*** WORKING DATA ***

-- ==== Sys2Proof/Certificates/Slice0/Obligations.lean ====
section
/-! DEFINITION. The statements about the model. -/

open Sys2Proof Sys2Proof.Machine Sys2Proof.Safety

/-! ## Integers, logic, moves, compares -/

/-- The results of 32-bit integer arithmetic (R83, R84), with everything a word leaves as it was. -/
def Obligations.IntegerArithmetic : Prop := ∀ f : Form,
  let n := MOD.type f.mod == 6
  let put (x : Env → LaneAt → Int) := word f fun e l => fitted 32 (!n) (MOD.sat f.mod) (x e l)
  let A (e : Env) (l : LaneAt) := num (!n) (e.src l f.a .int)
  let B (e : Env) (l : LaneAt) := num (!n) (e.b l f .int)
  let B3 (e : Env) (l : LaneAt) := num (!n) (e.src l f.b .int)
  let C (e : Env) (l : LaneAt) := num (!n) (e.c l f .int)
  Gives (.iadd f) 0x10 f (put fun e l => A e l + B e l) ∧
  Gives (.isub f) 0x11 f (put fun e l => A e l - B e l) ∧
  Gives (.imul f) 0x12 f (put fun e l => A e l * B e l) ∧
  Gives (.imulh f) 0x13 f (put fun e l => A e l * B e l / 2 ^ 32) ∧
  Gives (.imad f) 0x14 f (put fun e l => A e l * B3 e l + C e l) ∧
  Gives (.imadw f) 0x15 f (long f fun e l => fitted 64 (!n) (MOD.sat f.mod)
    (A e l * B3 e l + num (!n) (e.c64 l f (if n then .n64 else .int)))) ∧
  Gives (.imin f) 0x18 f (put fun e l => min (A e l) (B e l)) ∧
  Gives (.imax f) 0x19 f (put fun e l => max (A e l) (B e l)) ∧
  Gives (.iabs f) 0x1A f (word f fun e l => fitted 32 true (MOD.sat f.mod) |(e.src l f.a .int).toInt|) ∧
  Gives (.ineg f) 0x1B f (word f fun e l => fitted 32 true (MOD.sat f.mod) (-(e.src l f.a .int).toInt)) ∧
  Gives (.isad f) 0x1E f (put fun e l => |A e l - B3 e l| + C e l) ∧
  Gives (.iadd3 f) 0xE8 f (put fun e l => A e l + B3 e l + C e l) ∧
  Gives (.iscadd f) 0xE9 f (put fun e l => A e l * 2 ^ ((e.c l f .int).toNat % 32) + B3 e l) ∧
  Gives (.idot4 f) 0x1F f (word f fun e l =>
    let sg := MOD.type f.mod == 0
    let p (k : Nat) := num sg ((e.src l f.a .bytes).extractLsb' (8 * k) 8) * num sg ((e.src l f.b .bytes).extractLsb' (8 * k) 8)
    fitted 32 sg (MOD.sat f.mod) (num sg (e.c l f .int) + (p 0 + p 1 + p 2 + p 3)))

/-- Division and remainder at 32 and 64 bits (R85). -/
def Obligations.Division : Prop := ∀ f : Form,
  let sat := MOD.sat f.mod
  let n := MOD.type f.mod == 6
  let m := MOD.type f.mod == 8
  let i : ImmT := if m then .n64 else .int
  Gives (.idiv f) 0x16 f (word f fun e l =>
    let a := num (!n) (e.src l f.a .int)
    let b := num (!n) (e.b l f .int)
    if b = 0 then -1 else fitted 32 (!n) sat (a.tdiv b)) ∧
  Gives (.irem f) 0x17 f (word f fun e l =>
    let a := num (!n) (e.src l f.a .int)
    let b := num (!n) (e.b l f .int)
    if b = 0 then e.src l f.a .int else BitVec.ofInt 32 (a - b * a.tdiv b)) ∧
  Gives (.ldiv f) 0x2E f (long f fun e l =>
    let a := num (!m) (e.src64 l f.a i)
    let b := num (!m) (e.b64 l f i)
    if b = 0 then -1 else fitted 64 (!m) sat (a.tdiv b)) ∧
  Gives (.lrem f) 0x2F f (long f fun e l =>
    let a := num (!m) (e.src64 l f.a i)
    let b := num (!m) (e.b64 l f i)
    if b = 0 then e.src64 l f.a i else BitVec.ofInt 64 (a - b * a.tdiv b))

/-- Addition with carry and subtraction with borrow (R86): the sums and their carries, the bits of MOD, and a nul c. -/
def Obligations.CarryAndBorrow : Prop := ∀ f : Form,
  let co (b : Bool) : List Wr := if f.mod.getLsbD 3 then [.pr (.p (f.mod.extractLsb' 0 3)) b] else []
  Gives (.iaddc f) 0x1C f (fun e l =>
    let s : Int := (e.src l f.a .int).toNat + (e.src l f.b .int).toNat + (e.pred l f.c.opnd).toNat
    .w32 f.d (BitVec.ofInt 32 s) :: co (decide (2 ^ 32 ≤ s))) ∧
  Gives (.isubb f) 0x1D f (fun e l =>
    let s : Int := (e.src l f.a .int).toNat - (e.src l f.b .int).toNat - (e.pred l f.c.opnd).toNat
    .w32 f.d (BitVec.ofInt 32 s) :: co (decide (s < 0))) ∧
  (∀ i ∈ [Instr.iaddc f, Instr.isubb f], i.wellFormed = true →
    (f.mod.getLsbD 3 = false → f.mod.extractLsb' 0 3 = 0) ∧ f.mod.extractLsb' 4 5 = 0) ∧
  ∀ (e : Env) l, f.c.opnd = .nul → e.pred l f.c.opnd = false

/-- The results of 64-bit integer arithmetic and its shifts (R87, R88). -/
def Obligations.LongArithmetic : Prop := ∀ f : Form,
  let n := MOD.type f.mod == 8
  let i : ImmT := if n then .n64 else .int
  let put (x : Env → LaneAt → Int) := long f fun e l => fitted 64 (!n) (MOD.sat f.mod) (x e l)
  let A (e : Env) (l : LaneAt) := num (!n) (e.src64 l f.a i)
  let B (e : Env) (l : LaneAt) := num (!n) (e.b64 l f i)
  let a (e : Env) (l : LaneAt) := e.src64 l f.a .int
  let b (e : Env) (l : LaneAt) := e.b64 l f .int
  let k (e : Env) (l : LaneAt) := if f.mod.getLsbD 0 then (e.b l f .int).toNat % 64 else (e.b l f .int).toNat
  Gives (.ladd f) 0x20 f (put fun e l => A e l + B e l) ∧
  Gives (.lsub f) 0x21 f (put fun e l => A e l - B e l) ∧
  Gives (.lmul f) 0x22 f (put fun e l => A e l * B e l) ∧
  Gives (.lmad f) 0x23 f (put fun e l => A e l * num (!n) (e.src64 l f.b i) + num (!n) (e.c64 l f i)) ∧
  Gives (.lshl f) 0x24 f (long f fun e l => if k e l ≥ 64 then 0 else BitVec.ofNat 64 ((a e l).toNat * 2 ^ k e l)) ∧
  Gives (.lshr f) 0x25 f (long f fun e l => if k e l ≥ 64 then 0 else BitVec.ofNat 64 ((a e l).toNat / 2 ^ k e l)) ∧
  Gives (.lsar f) 0x26 f (long f fun e l =>
    if k e l ≥ 64 then (if (a e l).getLsbD 63 then -1 else 0) else BitVec.ofInt 64 ((a e l).toInt / 2 ^ k e l)) ∧
  Gives (.lmin f) 0x27 f (put fun e l => min (A e l) (B e l)) ∧
  Gives (.lmax f) 0x28 f (put fun e l => max (A e l) (B e l)) ∧
  Gives (.land f) 0x29 f (long f fun e l => a e l &&& b e l) ∧
  Gives (.lor f) 0x2A f (long f fun e l => a e l ||| b e l) ∧
  Gives (.lxor f) 0x2B f (long f fun e l => a e l ^^^ b e l) ∧
  Gives (.lea f) 0x2C f (long f fun e l =>
    BitVec.ofInt 64 ((a e l).toNat + num (MOD.type f.mod != 6) (e.src l f.b .int) * 2 ^ ((e.c l f .int).toNat % 64))) ∧
  Gives (.lneg f) 0x2D f (long f fun e l => fitted 64 true (MOD.sat f.mod) (-(a e l).toInt))

/-- Logic, shifts, rotation and counts (R88, R89), and the bit-field instructions (R90). -/
def Obligations.Logic : Prop :=
  (∀ f : Form,
    let a (e : Env) (l : LaneAt) := e.src l f.a .int
    let b (e : Env) (l : LaneAt) := e.b l f .int
    let b3 (e : Env) (l : LaneAt) := e.src l f.b .int
    let c (e : Env) (l : LaneAt) := e.c l f .int
    let k (e : Env) (l : LaneAt) := if f.mod.getLsbD 0 then (b e l).toNat % 32 else (b e l).toNat
    Gives (.and f) 0x30 f (word f fun e l => a e l &&& b e l) ∧
    Gives (.or f) 0x31 f (word f fun e l => a e l ||| b e l) ∧
    Gives (.xor f) 0x32 f (word f fun e l => a e l ^^^ b e l) ∧
    Gives (.not f) 0x33 f (word f fun e l => ~~~a e l) ∧
    Gives (.andn f) 0x34 f (word f fun e l => a e l &&& ~~~b e l) ∧
    Gives (.lop3 f) 0x35 f (word f fun e l => BitVec.ofFnLE fun i : Fin 32 =>
      f.mod.getLsbD (((a e l).getLsbD i).toNat + 2 * ((b3 e l).getLsbD i).toNat + 4 * ((c e l).getLsbD i).toNat)) ∧
    Gives (.shl f) 0x36 f (word f fun e l => if k e l ≥ 32 then 0 else BitVec.ofNat 32 ((a e l).toNat * 2 ^ k e l)) ∧
    Gives (.shr f) 0x37 f (word f fun e l => if k e l ≥ 32 then 0 else BitVec.ofNat 32 ((a e l).toNat / 2 ^ k e l)) ∧
    Gives (.sar f) 0x38 f (word f fun e l =>
      if k e l ≥ 32 then (if (a e l).getLsbD 31 then -1 else 0) else BitVec.ofInt 32 ((a e l).toInt / 2 ^ k e l)) ∧
    Gives (.rotl f) 0x39 f (word f fun e l => (a e l).rotateLeft ((b e l).toNat % 32)) ∧
    Gives (.funsh f) 0x3A f (word f fun e l =>
      let x := (b3 e l).toNat * 2 ^ 32 + (a e l).toNat
      let n := (c e l).toNat % 32
      BitVec.ofNat 32 (if f.mod.getLsbD 0 then x * 2 ^ n / 2 ^ 32 else x / 2 ^ n)) ∧
    Gives (.popc f) 0x3B f (word f fun e l => BitVec.ofNat 32 ((List.range 32).countP (a e l).getLsbD)) ∧
    Gives (.clz f) 0x3C f (word f fun e l => if a e l = 0 then 32 else BitVec.ofNat 32 (31 - Nat.log2 (a e l).toNat)) ∧
    Gives (.brev f) 0x3D f (word f fun e l => (a e l).reverse)) ∧
  (∀ f : Form,
    let a (e : Env) (l : LaneAt) := (e.src l f.a .int).toNat
    let b (e : Env) (l : LaneAt) := (e.b l f .int).toNat
    let c (e : Env) (l : LaneAt) := (e.c l f .int).toNat
    let top (x : Nat) := min (x % 256 + x / 256 % 256) 32
    Gives (.bfe f) 0x3E f (word f fun e l =>
      let pos := b e l % 256
      let w := top (b e l) - pos
      let field := BitVec.ofNat w (a e l / 2 ^ pos)
      if w = 0 then 0 else if MOD.type f.mod = 5 then field.signExtend 32 else field.zeroExtend 32) ∧
    Gives (.bfi f) 0x3F f (word f fun e l => BitVec.ofFnLE fun i : Fin 32 =>
      if c e l % 256 ≤ i.val ∧ i.val < top (c e l) then (a e l).testBit (i - c e l % 256) else (e.src l f.b .int).getLsbD i) ∧
    Gives (.bmsk f) 0xEA f (word f fun e l => BitVec.ofFnLE fun i : Fin 32 =>
      decide (a e l % 256 ≤ i.val ∧ i.val < a e l % 256 + b e l % 256)) ∧
    Gives (.bfind f) 0xEB f (word f fun e l =>
      let x := e.src l f.a .int
      let y := if MOD.type f.mod = 5 ∧ x.getLsbD 31 then ~~~x else x
      if y = 0 then 0xFFFFFFFF else BitVec.ofNat 32 (Nat.log2 y.toNat)))

/-- The compares and the predicate function (R89, R91, R92, R114). -/
def Obligations.Compares : Prop := ∀ f : Form,
  let joined (bop : Nat) (r c : Bool) : Bool := if bop = 0 then r else if bop = 1 then r && c else if bop = 2 then r || c else r ^^ c
  let ints (x y : Int) : Bool := match (f.mod.extractLsb' 0 3).toNat with
    | 0 => x = y | 1 => x ≠ y | 2 => x < y | 3 => x ≤ y | 4 => x > y | _ => x ≥ y
  let floats (x y : Val) : Bool :=
    let un := x.isNan || y.isNan
    match (f.mod.extractLsb' 0 4).toNat with
    | 0 => !un && x.eq y | 1 => !un && !x.eq y | 2 => !un && x.lt y | 3 => !un && (x.lt y || x.eq y)
    | 4 => !un && y.lt x | 5 => !un && (y.lt x || x.eq y) | 6 => !un | 7 => un
    | 8 => un || x.eq y | 9 => un || !x.eq y | 10 => un || x.lt y | 11 => un || x.lt y || x.eq y
    | 12 => un || y.lt x | _ => un || y.lt x || x.eq y
  let n := f.mod.getLsbD 5
  let bop2 := (f.mod.extractLsb' 4 2).toNat
  let bop := (f.mod.extractLsb' 3 2).toNat
  let i : ImmT := if n then .n64 else .int
  Gives (.isetp f) 0x40 f (pred f fun e l =>
    joined bop (ints (num (!n) (e.src l f.a .int)) (num (!n) (e.b l f .int))) (e.pred l f.c.opnd)) ∧
  Gives (.lsetp f) 0x41 f (pred f fun e l =>
    joined bop (ints (num (!n) (e.src64 l f.a i)) (num (!n) (e.b64 l f i))) (e.pred l f.c.opnd)) ∧
  Gives (.fsetp f) 0x42 f (pred f fun e l =>
    joined bop2 (floats (fp32.decode (e.src l f.a (.fp fp32)).toNat) (fp32.decode (e.b l f (.fp fp32)).toNat)) (e.pred l f.c.opnd)) ∧
  Gives (.dsetp f) 0xF9 f (pred f fun e l =>
    joined bop2 (floats (fp64.decode (e.src64 l f.a (.fp fp64)).toNat) (fp64.decode (e.b64 l f (.fp fp64)).toNat)) (e.pred l f.c.opnd)) ∧
  Gives (.psetp f) 0x43 f (pred f fun e l =>
    f.mod.getLsbD ((e.pred l f.a).toNat + 2 * (e.pred l f.b).toNat + 4 * (e.pred l f.c.opnd).toNat))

*** End of WORKING DATA ***

Across the data above, how many lines include the word "iaddc"? Give only the count.

• [TASK ANSWER]: 2